Creeping wealth in the public sector

In both the public sector and academia and in the military as well the tale has been one of suffering service ameliorated by back end security. The suffering itself has been withering and the security has been growing and a result is another facet of the Social Security dilemma. Stephane Fitch describes the problem in Gilt-Edged Pensions.

The common presumption is that public servants forgo high wages in exchange for safe jobs and benefits. The reality is they get all three. State and local government workers get paid an average of $25.30 an hour, which is 33% higher than the private sector’s $19, according to Bureau of Labor Statistics data. Throw in pensions and other benefits and the gap widens to 42%.

Four in five public-sector workers have lifetime pensions, versus only one in five in the private sector.

That’s a lot less than Social Security’s $11 trillion unfunded liability. But the feds have lots of wiggle room to lessen their burden by, say, raising the age at which you become eligible to draw benefits. Most public employees’ benefits, by contrast, are set in stone.
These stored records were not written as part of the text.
-- ==== Sys2Proof/Tests/Slice0.lean ====
section
/-!
SUPPORT. Tests. Expected values are those of spec/95_test_vectors.md (V1 to V6, P1 to P5), computed there with the test
instance of the parameters; what needs no parameter is tested on `exec` and `step`. The second half holds, for every
statement with hypotheses, witnesses that meet them.
-/

namespace Sys2Proof.Tests

open Machine

/-! ## WellFormed: an ill-formed term for each check -/

/-- A header with every field zero. -/
def zeroHeader : Header := ⟨0, 0, 0, 0, 0, 0⟩

theorem test_wf_reserved_code : Instr.wf testInstance (.reservedCmd 0x10) = false
    ∧ Instr.wf testInstance (.reservedCmd 0x7F) = true := by decide
theorem test_wf_reserved_type : Instr.wf testInstance (.reservedTypePkt 0x04 zeroHeader []) = false
    ∧ Instr.wf testInstance (.reservedTypePkt 0x02 zeroHeader []) = true := by decide

/-- A payload one byte longer than MAX_PAYLOAD is ill-formed in every frame row. -/
theorem test_wf_long_payload :
    let p : Params := { testInstance with maxPayload := 2 }
    let long : Bytes := [1, 2, 3]
    Instr.wf p (.dataPkt zeroHeader long) = false ∧ Instr.wf p (.handshakeInitPkt zeroHeader long) = false
    ∧ Instr.wf p (.handshakeResponsePkt zeroHeader long) = false ∧ Instr.wf p (.keepalivePkt zeroHeader long) = false
    ∧ Instr.wf p (.disconnectPkt zeroHeader long) = false ∧ Instr.wf p (.reservedTypePkt 0x02 zeroHeader long) = false
    ∧ Instr.wf p (.dataPkt zeroHeader [1, 2]) = true := by decide

/-! ## Decode: words written out from 30_encoding.md R50, R55, R60 -/

theorem test_decode_crc16 : decodeTableWord 8 0x01 = some .crc16 := by decide
theorem test_decode_encode : decodeTableWord 8 0x02 = some .encode := by decide
theorem test_decode_decode : decodeTableWord 8 0x03 = some .decode := by decide
theorem test_decode_connect : decodeTableWord 8 0x10 = some .connect := by decide
theorem test_decode_keepalive : decodeTableWord 8 0x11 = some .keepalive := by decide
theorem test_decode_disconnect : decodeTableWord 8 0x12 = some .disconnect := by decide
theorem test_decode_reserved_cmd : decodeTableWord 8 0x00 = some (.reservedCmd 0x00)
    ∧ decodeTableWord 8 0xFF = some (.reservedCmd 0xFF) := by decide

/-- V2 row 1, the header: every field has a value of its own. -/
theorem test_decode_data :
    decodeTableWord 192 0x4C4C01000701020304050607080000018BCFE56800A571C1
      = some (.dataPkt ⟨0x4C4C, 0x0007, 0x0102030405060708, 0x0000018BCFE56800, 0xA5, 0x71C1⟩ []) := by decide +kernel
/-- P1's Hello, the header. -/
theorem test_decode_handshake_init :
    decodeTableWord 192 0x4C4C03000000000000000000000000018BCFE568000048BF
      = some (.handshakeInitPkt ⟨0x4C4C, 0, 0, 0x0000018BCFE56800, 0, 0x48BF⟩ []) := by decide +kernel
/-- P1's response, the header. -/
theorem test_decode_handshake_response :
    decodeTableWord 192 0x4C4C04000000000000000000000000018BCFE5680700DD2A
      = some (.handshakeResponsePkt ⟨0x4C4C, 0, 0, 0x0000018BCFE56807, 0, 0xDD2A⟩ []) := by decide +kernel
/-- V6's Keepalive on stream 9, the header. -/
theorem test_decode_keepalive_pkt :
    decodeTableWord 192 0x4C4C050009000000000000004D0000000000000005802BCE
      = some (.keepalivePkt ⟨0x4C4C, 9, 77, 5, 0x80, 0x2BCE⟩ []) := by decide +kernel
/-- V2 row 5. -/
theorem test_decode_disconnect_pkt :
    decodeTableWord 192 0x4C4C06000000000000000000020000018BCFE56FD00000E7
      = some (.disconnectPkt ⟨0x4C4C, 0, 2, 0x0000018BCFE56FD0, 0, 0x00E7⟩ []) := by decide +kernel
/-- V2 row 4. -/
theorem test_decode_reserved_type :
    decodeTableWord 192 0x4C4C02000000000000000000000000000000000000006BD1
      = some (.reservedTypePkt 0x02 ⟨0x4C4C, 0, 0, 0, 0, 0x6BD1⟩ []) := by decide +kernel

/-- Refusals of the decoder, each by its name: 23 bytes are no frame row, and a command is one byte. -/
theorem test_decode_rejects :
    decode .rx (List.replicate 23 0x4C) = .error .shortFrame ∧ decode .cmd [] = .error .notOneByte
    ∧ decode .cmd [1, 2] = .error .notOneByte ∧ decodeTableWord 16 1 = none := ⟨rfl, rfl, rfl, rfl⟩

/-- A word of the table runs as the next step, from reset: CRC16 of the empty IBUF (V1 row 1). -/
theorem test_placed_word_runs :
    step (State.reset.withFetchWord 8 0x01) = .next { State.reset with crcResult := 0xFFFF, ok := true } := rfl

/-! ## The checksum: V1 -/

theorem test_crc_bit : crcBit 0x8000 = 0x1021 ∧ crcBit 0xFFFF = 0xEFDF ∧ crcBit 0x7FFF = 0xFFFE := by decide
theorem test_crc_check_value : crc16 [0x31, 0x32, 0x33, 0x34, 0x35, 0x36, 0x37, 0x38, 0x39] = 0x29B1 := by decide +kernel
theorem test_crc_order : crc16 [0x31, 0x32] = 0x3DBA ∧ crc16 [0x32, 0x31] = 0x588A ∧ crc16 [0xFF] = 0xFF00 := by
  decide +kernel
theorem test_crc_zeros : crc16 (List.replicate 22 0) = 0x9FB4 ∧ crc16 (List.replicate 24 0) = 0xEF8A := by
  decide +kernel

/-! ## The instructions, on small states -/

/-- The FSM in a state, waiting for a keepalive response or not, the rest as after reset. -/
def core (fsm : Fsm) (ka : Bool) : State :=
  { State.reset with fsm := fsm, kaPending := ka, sidValid := decide (fsm = .established) }

/-- T = 0x0000018BCFE56800, the clock of the vectors. -/
def clock : BitVec 64 := 0x0000018BCFE56800

/-- IBUF is "123456789". -/
def digits : State := { State.reset with ibuf := [0x31, 0x32, 0x33, 0x34, 0x35, 0x36, 0x37, 0x38, 0x39] }

/-- P4: CRC16 of "123456789". -/
theorem test_crc16 : exec .crc16 digits = .next { digits with crcResult := 0x29B1, ok := true } :=
  congrArg Host.Outcome.next
    (by decide +kernel : crcRule (clearOutcome digits) = { digits with crcResult := 0x29B1, ok := true })

/-- The operand registers, IBUF and clock of V2 row 1. -/
def helloOperands : State :=
  { State.reset with
    opType := 0x01, opStream := 0x0007, opSeq := 0x0102030405060708, opFlags := 0xA5
    ibuf := [0x68, 0x65, 0x6C, 0x6C, 0x6F], clkNow := clock }

/-- V2 row 1. -/
def helloFrameBytes : Bytes :=
  [0x4C, 0x4C, 0x01, 0x00, 0x07, 0x01, 0x02, 0x03, 0x04, 0x05, 0x06, 0x07, 0x08, 0x00, 0x00,
    0x01, 0x8B, 0xCF, 0xE5, 0x68, 0x00, 0xA5, 0x71, 0xC1, 0x68, 0x65, 0x6C, 0x6C, 0x6F]

/-- P4: ENCODE gives V2 row 1. -/
theorem test_encode :
    (encodeRule testInstance helloOperands).obuf = helloFrameBytes
    ∧ (encodeRule testInstance helloOperands).ok = true := by decide +kernel

/-- V2's last lines, with a small MAX_PAYLOAD: a payload one byte too long is ERR 7 and leaves OBUF; one that just fits
is encoded. -/
theorem test_encode_too_long :
    let long := encodeRule { testInstance with maxPayload := 4 } { helloOperands with obuf := [0xEE] }
    long.ok = false ∧ long.err = 7 ∧ long.obuf = [0xEE]
    ∧ (encodeRule { testInstance with maxPayload := 5 } helloOperands).obuf.length = 29 := by decide +kernel

/-- V3 row 1: DECODE of V2 row 1. -/
theorem test_decode :
    decodeRule testInstance { State.reset with ibuf := helloFrameBytes }
    = { State.reset with
        ibuf := helloFrameBytes, ok := true, rType := 0x01, rStream := 0x0007, rSeq := 0x0102030405060708
        rTs := 0x0000018BCFE56800, rFlags := 0xA5, rCsum := 0x71C1, obuf := [0x68, 0x65, 0x6C, 0x6C, 0x6F] } := by
  decide +kernel

/-- V3 rows 2 to 6 and 9 to 11: the first error decides. -/
theorem test_decode_errors :
    decodeFrame testInstance [] = .err .tooShort
    ∧ decodeFrame testInstance (helloFrameBytes.take 23) = .err .tooShort
    ∧ decodeFrame testInstance (List.replicate 23 0) = .err .tooShort
    ∧ decodeFrame testInstance
        [0x4C, 0x4D, 0x01, 0x00, 0x07, 0x01, 0x02, 0x03, 0x04, 0x05, 0x06, 0x07, 0x08, 0x00,
        0x00, 0x01, 0x8B, 0xCF, 0xE5, 0x68, 0x00, 0xA5, 0xDD, 0xA0, 0x68, 0x65, 0x6C, 0x6C,
        0x6F] = .err .badMagic
    ∧ decodeFrame testInstance (helloFrameBytes.take 24) = .err .checksumMismatch
    ∧ decodeFrame testInstance (List.replicate 24 0) = .err .badMagic
    ∧ decodeFrame testInstance ([0x4C, 0x4C] ++ List.replicate 22 0) = .err .checksumMismatch := by decide +kernel

/-- The clock and the nonce of P1. -/
def helloState : State :=
  { State.reset with
    clkNow := clock, nonceIn := 0x000102030405060708090A0B0C0D0E0F101112131415161718191A1B1C1D1E1F }

/-- P1: the Hello, its 22 checked header bytes and its 91 payload bytes, with the checksum of both between them. -/
theorem test_connect :
    let head : Bytes := [0x4C, 0x4C, 0x03, 0x00, 0x00, 0x00, 0x00, 0x00, 0x00, 0x00, 0x00, 0x00, 0x00, 0x00, 0x00,
      0x01, 0x8B, 0xCF, 0xE5, 0x68, 0x00, 0x00]
    let payload : Bytes :=
      [0x7B, 0x22, 0x6E, 0x6F, 0x6E, 0x63, 0x65, 0x22, 0x3A, 0x20, 0x22, 0x30, 0x30, 0x30, 0x31,
      0x30, 0x32, 0x30, 0x33, 0x30, 0x34, 0x30, 0x35, 0x30, 0x36, 0x30, 0x37, 0x30, 0x38, 0x30,
      0x39, 0x30, 0x61, 0x30, 0x62, 0x30, 0x63, 0x30, 0x64, 0x30, 0x65, 0x30, 0x66, 0x31, 0x30,
      0x31, 0x31, 0x31, 0x32, 0x31, 0x33, 0x31, 0x34, 0x31, 0x35, 0x31, 0x36, 0x31, 0x37, 0x31,
      0x38, 0x31, 0x39, 0x31, 0x61, 0x31, 0x62, 0x31, 0x63, 0x31, 0x64, 0x31, 0x65, 0x31, 0x66,
      0x22, 0x2C, 0x20, 0x22, 0x76, 0x65, 0x72, 0x73, 0x69, 0x6F, 0x6E, 0x22, 0x3A, 0x20, 0x31,
      0x7D]
    (connectRule testInstance helloState).txHist = [head ++ be16 (crc16 (head ++ payload)) ++ payload] := by
  have h : testInstance.hello helloState.nonceIn =
      [0x7B, 0x22, 0x6E, 0x6F, 0x6E, 0x63, 0x65, 0x22, 0x3A, 0x20, 0x22, 0x30, 0x30, 0x30, 0x31,
      0x30, 0x32, 0x30, 0x33, 0x30, 0x34, 0x30, 0x35, 0x30, 0x36, 0x30, 0x37, 0x30, 0x38, 0x30,
      0x39, 0x30, 0x61, 0x30, 0x62, 0x30, 0x63, 0x30, 0x64, 0x30, 0x65, 0x30, 0x66, 0x31, 0x30,
      0x31, 0x31, 0x31, 0x32, 0x31, 0x33, 0x31, 0x34, 0x31, 0x35, 0x31, 0x36, 0x31, 0x37, 0x31,
      0x38, 0x31, 0x39, 0x31, 0x61, 0x31, 0x62, 0x31, 0x63, 0x31, 0x64, 0x31, 0x65, 0x31, 0x66,
      0x22, 0x2C, 0x20, 0x22, 0x76, 0x65, 0x72, 0x73, 0x69, 0x6F, 0x6E, 0x22, 0x3A, 0x20, 0x31,
      0x7D] := by
    decide +kernel
  simp only [connectRule, helloFrame, sampleNonce, h]
  rfl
The pension problem has already bankrupt some communities. The actual employment salaries, especially for those public workers subject to overtime, is becoming an issue as local governments seek to deal shrinking budgets.

There will be some adjustments. The only question is when and by how much. Bush’s efforts to deal with Social Security early and small was defeated. Its defeat is still being defended by making an example of the asset bubble bursting (studiously ignoring the long term in order to make the point). Will lessons be learned or will they need a more harsh teacher?